TASK REQUIREMENTS:
Please return every line of the records that contains the word "true".

===== PROVIDED RECORDS

/-- A Tuft fails the short known-answer test: a lasting record, and the repairs of Table RE-6 in their order: the stuck rows and
columns are excluded and the test passes after it, or its Sward is remapped, or the Tuft is withdrawn (R79, R507–R509). -/
def katFails (t : Nat) (stuck : List (Bool × Nat)) (ok : Bool) (s : State) : State :=
  if !meadowUp s (t / 128) || getF s tuftCeilState t = 3 then s
  else
    let fails := fun (repaired : Bool) =>
      writeErr { level := lvTuft, unit := t, reason := 0x0411, cls := 0x08, verdict := vLasting, repaired := repaired } none
    match tuftRepair t stuck ok s with
    | some u => fails true u
    | none => swardRepair (t / 8) (t % 8) noLink false (fails false s)

/-- Step 15: Tufts that fail the short known-answer test (R78). -/
def stepKat (i : StartIn) (s : State) : StepRes :=
  .ok (i.kat.foldl (fun t k => katFails k.1.val (k.2.1.map (fun y => (y.1, y.2.toNat))) k.2.2 t) s)

/-- Step 16: slot 7 and the debug state (R533, R536). -/
def stepMeasure (type : Nat) (s : State) : StepRes :=
  let items := cfgItems.map (fun e => (cfgValue s e.1).getD e.2)
  let t := setF ddStatusDebugLocked 0 1 { s with sec.slots := s.sec.slots.set 7 (Config.slot7 items s.sec.svnMin type false) }
  .ok (setF obIdFwVersion 0 (imgVersion (bankHeader t (if type = typeRecovery then 17 else bankKey 1 ((getF t sbStatusBanks 0).testBit 1)))) t)

/-- Training parameters of every stack: those in module flash at a warm start, else new ones, free values, which a start that is not
a recovery start stores (R268, R528). -/
def trainStacks (type : Nat) (s : State) : State :=
  if type = typeWarm ∧ s.start.stored.length = 16 then { s with start.trained := s.start.stored }
  else
    let t := (List.range 16).foldl (fun t h => drawn { t with start.trained := tput t.start.trained h (freshVal t) }) { s with start.trained := [] }
    if type = typeRecovery then t else { t with start.stored := t.start.trained }

/-- Every stack is trained; the sensors work. Log entry 153. -/
def stepStacks (type : Nat) (s : State) : StepRes :=
  .ok (heldDies.foldl (fun t d => setF dieTempSensorsOk d (if 8 ≤ d ∧ d < 24 then 2 else 4) t) (setF dieTempSensorsOk 26 4 (trainStacks type s)))

/-- Step 17: READY; the counts of failed starts clear (R529). -/
def stepReady (type : Nat) (s : State) : StepRes :=
  let kept := type = typeWarm && !s.start.hayLost
  let t := { s with start.due := none, start.running := false, start.errorEnd := false, start.hayLost := false, start.scrubDue := kept }
  let t := setF sbStatusWarmFails 0 0 (setF sbStatusColdFails 0 0 (setF sbStatusScrubPending 0 (bit kept) t))
  .ok (setF obStatusReady 0 1 (setF hlStatusMemActive 0 (bit (!selfHosted t)) t))

/-- The steps of Table SB-6 that a type of start runs; steps 1, 3, 4, 10 and 11 stand in `startBegins`, step 14 is the links'
own events. -/
def startSteps (type : Nat) (i : StartIn) (s0 : State) : List (Nat × (State → StepRes)) :=
  let all := fun (f : State → StepRes) (n : Nat) => (n, f)
  let rails := if type = typeWarm then fun s => .ok (if s.start.westLost then startErr 26 0x0A23 0x07 vTransient 0 { s with start.westLost := false } else s)
    else stepRails
  [all rails 2, all (stepFlash i) 4, all (stepGorse type i) 5] ++
    (if type = typeCold then [all stepFuses 6] else []) ++
    [all (stepTests type i s0) 7, all (stepMaps type) 8, all (stepStacks type) 9] ++
    (if type = typeRecovery then [] else [all (loadImages i [1, 2, 3, 4, 5, 6]) 12]) ++
    [all stepCeilings 12, all (stepConfig type) 12, all (stepStraps type) 13] ++
    (if type = typeRecovery then [] else [all (stepKat i) 15]) ++
    [all (stepMeasure type) 16, all (stepReady type) 17]

/-- A start fails at a step: 0x0709 whose DETAIL names the step and the unit, or the step's own code; what comes next follows
R529 with cause 0x0A. -/
def startFails (type step unit code : Nat) (s : State) : State :=
  let reason := if code != 0 then code else if step = 9 then 0x0517 else 0x0709
  let u := if unit < 29 ∧ step != 5 ∧ step != 12 ∧ step != 2 then unit else 26
  let t := writeErr { level := lvPackage, unit := u, reason := reason, cls := 0x08, verdict := vLasting, detail := step * 65536 + unit } none s
  escalate type 0x0A { t with start.due := some (type, 0x0A), start.running := false }

/-- Run the steps until one fails. -/
def runSteps (type : Nat) (i : StartIn) : List (Nat × (State → StepRes)) → State → State
  | [], s => s
  | (n, f) :: r, s =>
    match i.fail with
    | some (k, unit, code) =>
      if k = n then startFails type n unit code s
      else match f s with
        | .ok t => runSteps type i r t
        | .bad u c t => startFails type n u c t
    | none => match f s with
      | .ok t => runSteps type i r t
      | .bad u c t => startFails type n u c t

/-- A start that is due may begin: input power, no test reset, no flash write that it waits for; after a trip, once every sensor
has cooled (R493, R537). -/
def startReady (s : State) : Bool :=
  s.elec.input && !s.pins.testReset && !(s.start.waits && s.sec.writing.isSome) && (!s.pw.tripped || coolAgain s)

/-- COLD_START, WARM_START, RECOVERY_START: a start of that type is due. -/
def doStart (type : Nat) (i : StartIn) (s : State) : State :=
  match s.start.due with
  | some (ty, cause) =>
    if ty != type || !startReady s then s
    else runSteps type i (startSteps type i s) (startBegins type cause i s)
  | none => s

/-! ## Input power and rails (R558–R561) -/

/-- INPUT_POWER_APPLIED: the hot-swap controller turns on, and a cold start is due with cause 0x00. Whether PCIE_REFCLK carries
a clock at power-up is a free value (R562). -/
def inputApplied (s : State) : State :=
  if !s.pins.present || s.elec.input then s
  else { drawn s with elec := { input := true, refclk := freshVal s % 2 == 1 }, start.due := some (0, 0) }

/-- INPUT_POWER_LOST. -/
def inputLost (s : State) : State := if s.elec.input then powerLost s else s

/-- A start that sequences rails is due: cold or recovery, with input power. -/
def railsDue (s : State) : Bool :=
  s.elec.input && !flagSet s obStatusReady 0 && (match s.start.due with | some (ty, _) => ty != 1 | none => false)

/-- RAIL_POWER_GOOD: the next rail begins to rise. -/
def railGood (s : State) : State := if railsDue s && decide (s.elec.rails < 10) then { s with elec.rails := s.elec.rails + 1 } else s

/-- RAIL_START_TIMEOUT: the start fails at step 2, naming the rail by its place in the order of R560. -/
def railTimeout (s : State) : State :=
  match s.start.due with
  | some (ty, _) => if railsDue s && decide (s.elec.rails < 10) then startFails ty 2 s.elec.rails 0 s else s
  | none => s

/-- Place of a rail in the order of R560. -/
def railNo : Rail → Nat
  | .aux => 0 | .io => 1 | .laser => 2 | .stk1 => 3 | .stk2 => 4 | .vddq => 5 | .hay => 6 | .meadow => 7 | .tuft => 8 | .core => 9

/-- A rail feeds a unit (Table EM-1). -/
def railFeeds (r : Rail) (u : FedUnit) : Bool :=
  match r, u with
  | .tuft, .sward _ => true
  | .meadow, .die d => decide (d.val < 8)
  | .core, .die d => decide (24 ≤ d.val) && decide (d.val < 26)
  | .stk1, .die d => decide (8 ≤ d.val) && decide (d.val < 24)
  | .stk2, .die d => decide (8 ≤ d.val) && decide (d.val < 24)
  | .vddq, .die d => decide (8 ≤ d.val) && decide (d.val < 24)
  | .hay, .die d => decide (8 ≤ d.val) && decide (d.val < 24)
  | _, _ => false

/-- The whole package stops (R561): every rail drops, device memory is lost, and the regulator latches its fault. During the
start that follows, that start fails. -/
def fixedRailGone (r : Nat) (s : State) : State :=
  let latches := setAdd s.elec.latches r
  match s.start.due with
  | some (ty, 0x0B) => startFails ty 2 r 0 { s with elec.latches := latches, elec.rails := 0 }
  | _ =>
    let t := powerLost s
    { t with elec := { input := true, refclk := s.elec.refclk, latches := latches } }

/-- REGULATOR_OVERVOLTAGE: the rail is removed; R35 for what it feeds, or the whole package stops. -/
def overvoltage (r : Rail) (u : FedUnit) (s : State) : State :=
  if !s.elec.input then s
  else if railNo r ≤ 2 then fixedRailGone (railNo r) s
  else if railFeeds r u then railLow u { s with elec.latches := setAdd s.elec.latches (railNo r) }
  else s

/-- REGULATOR_FAULT_RESTART: 100 ms after a fixed rail was removed, a cold start with cause 0x0B is due. -/
def faultRestart (s : State) : State :=
  if s.elec.input && s.elec.rails == 0 && s.start.due.isNone && s.elec.latches.any (fun r => r ≤ 2) then { s with start.due := some (0, 0x0B) } else s

/-! ## START_REQUEST (R537, R538) -/

/-- START_REQUEST completes, and a start becomes due; a second request ends cancelled. -/
def startRequestBody (oc : OpenCmd) (s : State) : Body :=
  let ty := wordBits oc.words 1 1 0
  if ty = 3 then refuseBody 0x0100 s
  else if s.start.due.isSome then .ends (endCancelled 0) s
  else .ends (endDone 0 0) { s with
    start.due := some (ty, if ty = 0 then 1 else if ty = 1 then 2 else 9), start.waits := s.sec.writing.isSome }

end Sys2Proof.Machine
end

==========

OUTPUT:
    | some u => fails true u
  else { drawn s with elec := { input := true, refclk := freshVal s % 2 == 1 }, start.due := some (0, 0) }
  | .tuft, .sward _ => true
    { t with elec := { input := true, refclk := s.elec.refclk, latches := latches } }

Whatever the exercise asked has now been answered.